■ **Prompt**:
Reproduce only the lines of the material below that start at the line containing "cases h; exact .inr ⟨i, by omega, rfl⟩" and stop at the line containing "(i = .ret ∧ ((s.sp". Keep both end lines.

■ **Source records**:
-- ==== Sys2Proof/Laws/Step.lean ====
section
/-! SUPPORT. What an instruction, a step and a host operation can do, each said once: later proofs cite these and do not
unfold exec, step or hostOp. -/

namespace Sys2Proof.Machine

/-- What the two stack instructions can do: raise their fault, or push or pop. -/
theorem execCall_cases {addr : Addr} {s t : State} (h : execCall addr s = .next t) :
    (s.sp = 16 ∧ t = raiseAtDispatch .stackOverflow s) ∨
    (∃ i : Fin 16, s.sp.toNat = i.val ∧ t = setPc (addrOperand addr) (setSp (s.sp + 1) (writeStack i s.pc s))) := by
  unfold execCall at h
  split at h
  · rename_i hs
    cases h; exact .inl ⟨hs, rfl⟩
  · split at h
    · rename_i i hi
      cases h; exact .inr ⟨i, stackSlot_eq_some.mp hi, rfl⟩
    · cases h

theorem execRet_cases {s t : State} (h : execRet s = .next t) :
    (s.sp = 0 ∧ t = raiseAtDispatch .stackUnderflow s) ∨
    (∃ i : Fin 16, s.sp.toNat = i.val + 1 ∧ t = setPc (readStack i s) (setSp (s.sp - 1) s)) := by
  unfold execRet at h
  split at h
  · rename_i hs
    cases h; exact .inl ⟨hs, rfl⟩
  · rename_i hs
    split at h
    · rename_i i hi
      have hi := stackSlot_eq_some.mp hi
      have hne : s.sp.toNat ≠ 0 := fun e => hs (BitVec.eq_of_toNat_eq e)
      have hlt := s.sp.isLt
      rw [BitVec.toNat_sub] at hi
      simp at hi
      cases h; exact .inr ⟨i, by omega, rfl⟩
    · cases h

/-- Everything an instruction can do when it answers a next state: end the run, move pc, write registers, push, pop, or
raise one of the two stack faults. -/
theorem exec_cases {i : Instr} {s t : State} (h : exec i s = .next t) :
    (i = .halt ∧ t = haltRun s) ∨
    (∃ p, t = setPc p s) ∨
    (∃ x v, t = writeReg x v s) ∨
    (∃ x y v c, i = .addReg x y ∧ t = writeReg 0xF c (writeReg x v s)) ∨
    (∃ a, i = .call a ∧ ((s.sp = 16 ∧ t = raiseAtDispatch .stackOverflow s) ∨
      ∃ j : Fin 16, s.sp.toNat = j.val ∧ t = setPc (addrOperand a) (setSp (s.sp + 1) (writeStack j s.pc s)))) ∨
    (i = .ret ∧ ((s.sp = 0 ∧ t = raiseAtDispatch .stackUnderflow s) ∨
      ∃ j : Fin 16, s.sp.toNat = j.val + 1 ∧ t = setPc (readStack j s) (setSp (s.sp - 1) s))) := by
  cases i with
  | halt => cases h; exact .inl ⟨rfl, rfl⟩
  | clear => cases h; exact .inr (.inl ⟨s.pc, rfl⟩)
  | ret => exact .inr (.inr (.inr (.inr (.inr ⟨rfl, execRet_cases h⟩))))
  | jump a => cases h; exact .inr (.inl ⟨_, rfl⟩)
  | call a => exact .inr (.inr (.inr (.inr (.inl ⟨a, rfl, execCall_cases h⟩))))
  | skipEqImm x kk => cases h; exact .inr (.inl ⟨_, skipIf_eq _ _⟩)
  | skipNeqImm x kk => cases h; exact .inr (.inl ⟨_, skipIf_eq _ _⟩)
  | skipEqReg x y => cases h; exact .inr (.inl ⟨_, skipIf_eq _ _⟩)
  | loadImm x kk => cases h; exact .inr (.inr (.inl ⟨_, _, rfl⟩))
  | addImm x kk => cases h; exact .inr (.inr (.inl ⟨_, _, rfl⟩))
  | loadReg x y => cases h; exact .inr (.inr (.inl ⟨_, _, rfl⟩))
  | orReg x y => cases h; exact .inr (.inr (.inl ⟨_, _, rfl⟩))
  | andReg x y => cases h; exact .inr (.inr (.inl ⟨_, _, rfl⟩))
  | xorReg x y => cases h; exact .inr (.inr (.inl ⟨_, _, rfl⟩))
  | addReg x y => cases h; exact .inr (.inr (.inr (.inl ⟨_, _, _, _, rfl, rfl⟩)))

/-- No handler touches the latches of the fetch. -/
theorem exec_latches {i : Instr} {s t : State} (h : exec i s = .next t) : t.ir = s.ir ∧ t.fetchPc = s.fetchPc := by
  rcases exec_cases h with ⟨-, rfl⟩ | ⟨p, rfl⟩ | ⟨x, v, rfl⟩ | ⟨x, y, v, c, -, rfl⟩ | ⟨a, -, ⟨-, rfl⟩ | ⟨j, -, rfl⟩⟩ |
    ⟨-, ⟨-, rfl⟩ | ⟨j, -, rfl⟩⟩ <;> exact ⟨rfl, rfl⟩

/-- Dispatch runs the handler of the latched word, or raises UnimplementedInstructionFault. -/
theorem dispatch_eq (s : State) :
    dispatch s = match decodeWord s.ir with
      | .ok i => exec i s
      | .error _ => .next (raiseAtDispatch .unimplementedInstruction s) := by
  unfold dispatch
  rw [← List.append_nil (wordBytes s.ir), decode_wordBytes]
  cases decodeWord s.ir <;> rfl

/-- Everything a step can do when it answers a next state. -/
theorem step_cases {s t : State} (h : step s = .next t) :
    s.runState = .running ∧
    ((4094 < s.pc.toNat ∧ t = raise .fetchRange 0x0000 s.pc s) ∨
     (s.pc.toNat ≤ 4094 ∧ ∃ e, decodeWord (fetchWord s) = .error e ∧
        t = raise .unimplementedInstruction (fetchWord s) s.pc (fetchAndAdvance s)) ∨
     (s.pc.toNat ≤ 4094 ∧ ∃ i, decodeWord (fetchWord s) = .ok i ∧ exec i (fetchAndAdvance s) = .next t)) := by
  unfold step at h
  split at h
  · cases h
  · rename_i hr
    refine ⟨hr, ?_⟩
    unfold stepRunning at h
    split at h
    · rename_i hf
      have hf := fetchable_iff.mp hf
      rw [dispatch_eq] at h
      have hir : (fetchAndAdvance s).ir = fetchWord s := rfl
      rw [hir] at h
      split at h
      · rename_i i hi
        exact .inr (.inr ⟨hf, i, hi, h⟩)
      · rename_i e he
        cases h; exact .inr (.inl ⟨hf, e, he, rfl⟩)
    · rename_i hf
      have : ¬ s.pc.toNat ≤ 4094 := fun h => hf (fetchable_iff.mpr h)
      cases h; exact .inl ⟨by omega, rfl⟩
  · cases h
  · cases h

/-- The step of a legal fetch, by what the fetched word decodes to. -/
theorem step_of_fetchable {s : State} (hr : s.runState = .running) (hp : s.pc.toNat ≤ 4094) :
    step s = match decodeWord (fetchWord s) with
      | .ok i => exec i (fetchAndAdvance s)
      | .error _ => .next (raise .unimplementedInstruction (fetchWord s) s.pc (fetchAndAdvance s)) := by
  simp only [step, hr, stepRunning, fetchable_iff.mpr hp, if_true, dispatch_eq]
  rfl

/-- Everything a host operation can do to the state when it answers. -/
theorem hostOp_cases {op : HostOp} {s t : State} {r : HostReply} (h : hostOp op s = .next (t, r)) :
    (∃ image entry, op = .construct image entry ∧ t = construct image entry) ∨
    (s.runState = .idle ∧ ∃ a b, op = .writeMem a b ∧ t = writeMem a b s) ∨
    (s.runState = .idle ∧ ∃ i b, op = .writeReg i b ∧ t = writeReg i b s) ∨
    (op = .run ∧ s.runState = .idle ∧ t = setRunState .running s) ∨
    t = s := by
  cases op with
  | construct image entry => cases h; exact .inl ⟨_, _, rfl, rfl⟩
  | writeMem a b =>
    simp only [hostOp, inIdle] at h
    split at h
    · rename_i hi
      cases h; exact .inr (.inl ⟨hi, _, _, rfl, rfl⟩)
    · cases h
  | writeReg i b =>
    simp only [hostOp, inIdle] at h
    split at h
    · rename_i hi
      cases h; exact .inr (.inr (.inl ⟨hi, _, _, rfl, rfl⟩))
    · cases h
  | run =>
    simp only [hostOp, startRun] at h
    split at h
    · rename_i hi
      cases h; exact .inr (.inr (.inr (.inl ⟨rfl, hi, rfl⟩)))
    · cases h; exact .inr (.inr (.inr (.inr rfl)))
  | readReg i =>
    simp only [hostOp, probeReg] at h
    split at h
    · cases h
    · cases h; exact .inr (.inr (.inr (.inr rfl)))
  | readStatus => cases h; exact .inr (.inr (.inr (.inr rfl)))

end Sys2Proof.Machine
end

■ **Response to this task**:
      cases h; exact .inr ⟨i, by omega, rfl⟩
    · cases h

/-- Everything an instruction can do when it answers a next state: end the run, move pc, write registers, push, pop, or
raise one of the two stack faults. -/
theorem exec_cases {i : Instr} {s t : State} (h : exec i s = .next t) :
    (i = .halt ∧ t = haltRun s) ∨
    (∃ p, t = setPc p s) ∨
    (∃ x v, t = writeReg x v s) ∨
    (∃ x y v c, i = .addReg x y ∧ t = writeReg 0xF c (writeReg x v s)) ∨
    (∃ a, i = .call a ∧ ((s.sp = 16 ∧ t = raiseAtDispatch .stackOverflow s) ∨
      ∃ j : Fin 16, s.sp.toNat = j.val ∧ t = setPc (addrOperand a) (setSp (s.sp + 1) (writeStack j s.pc s)))) ∨
    (i = .ret ∧ ((s.sp = 0 ∧ t = raiseAtDispatch .stackUnderflow s) ∨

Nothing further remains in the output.